• [ASSIGNMENT] Every entry needs to be given again exactly as it reads.

Collected data entries
--- START ---
/-- WRITE, READ, CONTROL, SENSE on an attachment, and EXEC: the checks at the start, and the activation. -/
def State.handlerStart (s : State) (c : Nat) (y : Ccw) (param : Nat) : State :=
  let x := s.ctx c
  let w := s.home c
  let t := x.target y.tgt
  let a := if bits t 12 2 = 0 then some (bits t 0 12) else none
  let cont := x.stream.members ≠ []
  let s0 := if cont then s else s.modStream c (fun _ => { members := [y] })
  let rest := (s0.ctx c).stream.names y.code
  let absent := match a with
    | some i => !s.attPresent c i
    | none => false
  let unsafe1 := match a with
    | some i => (s.port (i / 16)).safe && !s.isResident c && !s.isProbe c && cmdWrites y.code
    | none => false
  if absent then
    (if cont then s else s.modStream c (fun _ => {})).withdrawn c rest.1 rest.2
  else if unsafe1 then s0.ccwFinish c { status := 3, unit := 0xFF01, portDone := false, chanDone := false }
  else
    let s1 := match a with
      | some i => s0.modCtx c (fun x => { x with profiles := Tbl.put 0 x.profiles i ((s.att i).profile + 1) })
      | none => s0
    match s1.paramOf c y param with
    | (.error o, s2) => s2.ccwFinish c o
    | (.ok p, s2) =>
      let profile := match a with
        | some i => (s.att i).profile
        | none => 0
      match (s.wcfg w).handlerFor y.code profile p with
      | none => s2.ccwFinish c { status := 4, unit := pcHandler, portDone := false, chanDone := false, named := some (y.loc, y.count) }
      | some e => s2.activate c y p e a

end Sys2Proof.Machine
end

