-- ==== Sys2Proof/Machine/Record.lean ====
section
/-! DEFINITION. The context record as software reads it (R210, R211, R223). -/
namespace Sys2Proof.Machine

/-- The code of a context state (R211). -/
def CtxState.code : CtxState → Nat
  | .free => 0
  | .ready => 1
  | .running => 2
  | .waiting => 3
  | .suspended => 4
  | .error => 5
  | .migrating => 6

/-- The bytes of the stream that the checkpoint has committed: handed off for WRITE and CONTROL, up to the receive commit
point for READ and SENSE, the later of the two for EXEC (R223). -/
def Ctx.checkpointPos (x : Ctx) : Nat :=
  let t := x.stream
  t.base + (match x.ccw with
    | some y =>
      if y.code = 1 || y.code = 3 then t.handed else if y.code = 2 || y.code = 4 then t.committed
      else if y.code = 9 then Nat.max t.handed t.committed else 0
    | none => 0)

/-- The progress fields of a checkpoint: MEMBER_ADDR, MEMBER_DONE, IDAL_INDEX, IDAL_OFFSET. -/
structure Progress where
  addr : Nat := 0
  done : Nat := 0
  idx : Nat := 0
  off : Nat := 0
  deriving DecidableEq, Repr

/-- The progress of a context. The entry of an IDAL is found in the list as it stands. -/
def State.progress (s : State) (c : Nat) : Progress :=
  let x := s.ctx c
  let t := x.stream
  match t.members with
  | [] => {}
  | m :: _ =>
    if x.refetch then
      match t.piece with
      | some p => { addr := m.loc, done := t.base, idx := p.idx, off := t.base - p.start }
      | none => { addr := m.loc, done := t.base }
    else
      let last := t.members.getLast?.getD m
      let q := (memberAt t.members x.checkpointPos).getD (last, last.bytes)
      if !q.1.ida then { addr := q.1.loc, done := q.2 }
      else match (s.modStream c (fun t => { t with piece := none })).pieceOf c q.1 q.2 with
        | (.ok p, _) => { addr := q.1.loc, done := q.2, idx := p.idx, off := q.2 - p.start }
        | (.error _, _) => { addr := q.1.loc, done := q.2 }

/-- A CCW as its 16 bytes (R82). -/
def Ccw.image (y : Ccw) : List Byte :=
  leBytes 1 (y.code % 16 + y.tgt % 16 * 16) ++ leBytes 1 y.flags ++ leBytes 2 y.count ++ leBytes 4 y.param ++ leBytes 8 y.addr

/-- PROGRESS_FLAGS. -/
def Ctx.progressFlags (x : Ctx) : Nat :=
  bnat x.il + 2 * bnat x.long + 4 * bnat x.cond + 8 * bnat x.late + 16 * bnat x.interimPosted + 32 * bnat x.outputHanded

/-- STATE_WORD (R211). -/
def State.stateWord (s : State) (c : Nat) : Nat :=
  let x := s.ctx c
  x.state.code + 8 * (s.home c).bit + 16 * bnat (s.isResident c) + 32 * bnat x.resumePending
    + 64 * bnat (x.state = .suspended && x.byCommand) + 128 * bnat x.visit.isSome

/-- VISIT. -/
def visitWord : Option Visit → Nat
  | none => 0
  | some v => v.frame % 2 ^ 38 + bnat v.callerSuper * 2 ^ 38 + v.callerWorld.bit * 2 ^ 39

/-- The first n of some numbers, 2 bytes each, 0 where there is none. -/
def halves (l : List Nat) (n : Nat) : List Byte := (List.range n).flatMap (fun i => leBytes 2 (l.getD i 0))

/-- The record of a context, 256 bytes (R210). -/
def State.recordBytes (s : State) (c : Nat) : List Byte :=
  let x := s.ctx c
  let p := s.progress c
  let res := s.isResident c
  let image := match x.ccw with
    | some y => y.image
    | none => List.replicate 16 0
  leBytes 1 (s.stateWord c) ++ leBytes 1 (if x.state = .suspended then x.suspendCause else 0) ++ leBytes 1 x.lane
    ++ leBytes 1 x.level ++ leBytes 1 (x.home % 64) ++ leBytes 1 x.migCount ++ leBytes 2 (if res then 0 else x.sq % 8192)
    ++ leBytes 2 (if res then 0 else x.cq % 8192) ++ leBytes 2 x.tag ++ leBytes 4 0
    ++ leBytes 8 x.header ++ leBytes 8 x.ccwAddr ++ image ++ leBytes 8 x.bindTime ++ leBytes 8 x.deadline ++ leBytes 8 x.pdeadline
    ++ leBytes 1 (x.tgtCount + 32 * bnat x.softDl) ++ leBytes 7 0
    ++ (List.range 16).flatMap (fun i => leBytes 4 (Tbl.get 0 x.targets i))
    ++ leBytes 8 p.addr ++ leBytes 2 p.done ++ leBytes 2 x.progressFlags ++ leBytes 2 p.idx ++ leBytes 2 p.off
    ++ leBytes 2 (x.rxCommit.getD 0xFFFF) ++ leBytes 2 0 ++ leBytes 1 x.locks.length ++ leBytes 1 x.leases.length ++ leBytes 2 0
    ++ halves (x.locks.map (fun l => l.num)) 8 ++ halves x.leases 4
    ++ leBytes 4 (if res then x.lastStatus % 256 + x.lastUnit % 65536 * 65536 else 0) ++ leBytes 1 x.restarts ++ leBytes 3 0
    ++ leBytes 8 (visitWord x.visit) ++ (List.range 16).flatMap (fun i => leBytes 2 (s.eventLatch c i))
    ++ leBytes 4 (x.commitSeq % 2 ^ 32) ++ leBytes 4 (x.ccwSeq % 2 ^ 32) ++ leBytes 8 0

end Sys2Proof.Machine
end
--- END ---
• [SOLUTION TO THIS PROBLEM]
/-- WRITE, READ, CONTROL, SENSE on an attachment, and EXEC: the checks at the start, and the activation. -/
def State.handlerStart (s : State) (c : Nat) (y : Ccw) (param : Nat) : State :=
  let x := s.ctx c
  let w := s.home c
  let t := x.target y.tgt
  let a := if bits t 12 2 = 0 then some (bits t 0 12) else none
  let cont := x.stream.members ≠ []
  let s0 := if cont then s else s.modStream c (fun _ => { members := [y] })
  let rest := (s0.ctx c).stream.names y.code
  let absent := match a with
    | some i => !s.attPresent c i
    | none => false
  let unsafe1 := match a with
    | some i => (s.port (i / 16)).safe && !s.isResident c && !s.isProbe c && cmdWrites y.code
    | none => false
  if absent then
    (if cont then s else s.modStream c (fun _ => {})).withdrawn c rest.1 rest.2
  else if unsafe1 then s0.ccwFinish c { status := 3, unit := 0xFF01, portDone := false, chanDone := false }
  else
    let s1 := match a with
      | some i => s0.modCtx c (fun x => { x with profiles := Tbl.put 0 x.profiles i ((s.att i).profile + 1) })
      | none => s0
    match s1.paramOf c y param with
    | (.error o, s2) => s2.ccwFinish c o
    | (.ok p, s2) =>
      let profile := match a with
        | some i => (s.att i).profile
        | none => 0
      match (s.wcfg w).handlerFor y.code profile p with
      | none => s2.ccwFinish c { status := 4, unit := pcHandler, portDone := false, chanDone := false, named := some (y.loc, y.count) }
      | some e => s2.activate c y p e a

end Sys2Proof.Machine
end

-- ==== Sys2Proof/Machine/Record.lean ====
section
/-! DEFINITION. The context record as software reads it (R210, R211, R223). -/
namespace Sys2Proof.Machine

/-- The code of a context state (R211). -/
def CtxState.code : CtxState → Nat
  | .free => 0
  | .ready => 1
  | .running => 2
  | .waiting => 3
  | .suspended => 4
  | .error => 5
  | .migrating => 6

/-- The bytes of the stream that the checkpoint has committed: handed off for WRITE and CONTROL, up to the receive commit
point for READ and SENSE, the later of the two for EXEC (R223). -/
def Ctx.checkpointPos (x : Ctx) : Nat :=
  let t := x.stream
  t.base + (match x.ccw with
    | some y =>
      if y.code = 1 || y.code = 3 then t.handed else if y.code = 2 || y.code = 4 then t.committed
      else if y.code = 9 then Nat.max t.handed t.committed else 0
    | none => 0)

/-- The progress fields of a checkpoint: MEMBER_ADDR, MEMBER_DONE, IDAL_INDEX, IDAL_OFFSET. -/
structure Progress where
  addr : Nat := 0
  done : Nat := 0
  idx : Nat := 0
  off : Nat := 0
  deriving DecidableEq, Repr

/-- The progress of a context. The entry of an IDAL is found in the list as it stands. -/
def State.progress (s : State) (c : Nat) : Progress :=
  let x := s.ctx c
  let t := x.stream
  match t.members with
  | [] => {}
  | m :: _ =>
    if x.refetch then
      match t.piece with
      | some p => { addr := m.loc, done := t.base, idx := p.idx, off := t.base - p.start }
      | none => { addr := m.loc, done := t.base }
    else
      let last := t.members.getLast?.getD m
      let q := (memberAt t.members x.checkpointPos).getD (last, last.bytes)
      if !q.1.ida then { addr := q.1.loc, done := q.2 }
      else match (s.modStream c (fun t => { t with piece := none })).pieceOf c q.1 q.2 with
        | (.ok p, _) => { addr := q.1.loc, done := q.2, idx := p.idx, off := q.2 - p.start }
        | (.error _, _) => { addr := q.1.loc, done := q.2 }

/-- A CCW as its 16 bytes (R82). -/
def Ccw.image (y : Ccw) : List Byte :=
  leBytes 1 (y.code % 16 + y.tgt % 16 * 16) ++ leBytes 1 y.flags ++ leBytes 2 y.count ++ leBytes 4 y.param ++ leBytes 8 y.addr

/-- PROGRESS_FLAGS. -/
def Ctx.progressFlags (x : Ctx) : Nat :=
  bnat x.il + 2 * bnat x.long + 4 * bnat x.cond + 8 * bnat x.late + 16 * bnat x.interimPosted + 32 * bnat x.outputHanded

/-- STATE_WORD (R211). -/
def State.stateWord (s : State) (c : Nat) : Nat :=
  let x := s.ctx c
  x.state.code + 8 * (s.home c).bit + 16 * bnat (s.isResident c) + 32 * bnat x.resumePending
    + 64 * bnat (x.state = .suspended && x.byCommand) + 128 * bnat x.visit.isSome

/-- VISIT. -/
def visitWord : Option Visit → Nat
  | none => 0
  | some v => v.frame % 2 ^ 38 + bnat v.callerSuper * 2 ^ 38 + v.callerWorld.bit * 2 ^ 39

/-- The first n of some numbers, 2 bytes each, 0 where there is none. -/
def halves (l : List Nat) (n : Nat) : List Byte := (List.range n).flatMap (fun i => leBytes 2 (l.getD i 0))

/-- The record of a context, 256 bytes (R210). -/
def State.recordBytes (s : State) (c : Nat) : List Byte :=
  let x := s.ctx c
  let p := s.progress c
  let res := s.isResident c
  let image := match x.ccw with
    | some y => y.image
    | none => List.replicate 16 0
  leBytes 1 (s.stateWord c) ++ leBytes 1 (if x.state = .suspended then x.suspendCause else 0) ++ leBytes 1 x.lane
    ++ leBytes 1 x.level ++ leBytes 1 (x.home % 64) ++ leBytes 1 x.migCount ++ leBytes 2 (if res then 0 else x.sq % 8192)
    ++ leBytes 2 (if res then 0 else x.cq % 8192) ++ leBytes 2 x.tag ++ leBytes 4 0
    ++ leBytes 8 x.header ++ leBytes 8 x.ccwAddr ++ image ++ leBytes 8 x.bindTime ++ leBytes 8 x.deadline ++ leBytes 8 x.pdeadline
    ++ leBytes 1 (x.tgtCount + 32 * bnat x.softDl) ++ leBytes 7 0
    ++ (List.range 16).flatMap (fun i => leBytes 4 (Tbl.get 0 x.targets i))
    ++ leBytes 8 p.addr ++ leBytes 2 p.done ++ leBytes 2 x.progressFlags ++ leBytes 2 p.idx ++ leBytes 2 p.off
    ++ leBytes 2 (x.rxCommit.getD 0xFFFF) ++ leBytes 2 0 ++ leBytes 1 x.locks.length ++ leBytes 1 x.leases.length ++ leBytes 2 0
    ++ halves (x.locks.map (fun l => l.num)) 8 ++ halves x.leases 4
    ++ leBytes 4 (if res then x.lastStatus % 256 + x.lastUnit % 65536 * 65536 else 0) ++ leBytes 1 x.restarts ++ leBytes 3 0
    ++ leBytes 8 (visitWord x.visit) ++ (List.range 16).flatMap (fun i => leBytes 2 (s.eventLatch c i))
    ++ leBytes 4 (x.commitSeq % 2 ^ 32) ++ leBytes 4 (x.ccwSeq % 2 ^ 32) ++ leBytes 8 0

end Sys2Proof.Machine
end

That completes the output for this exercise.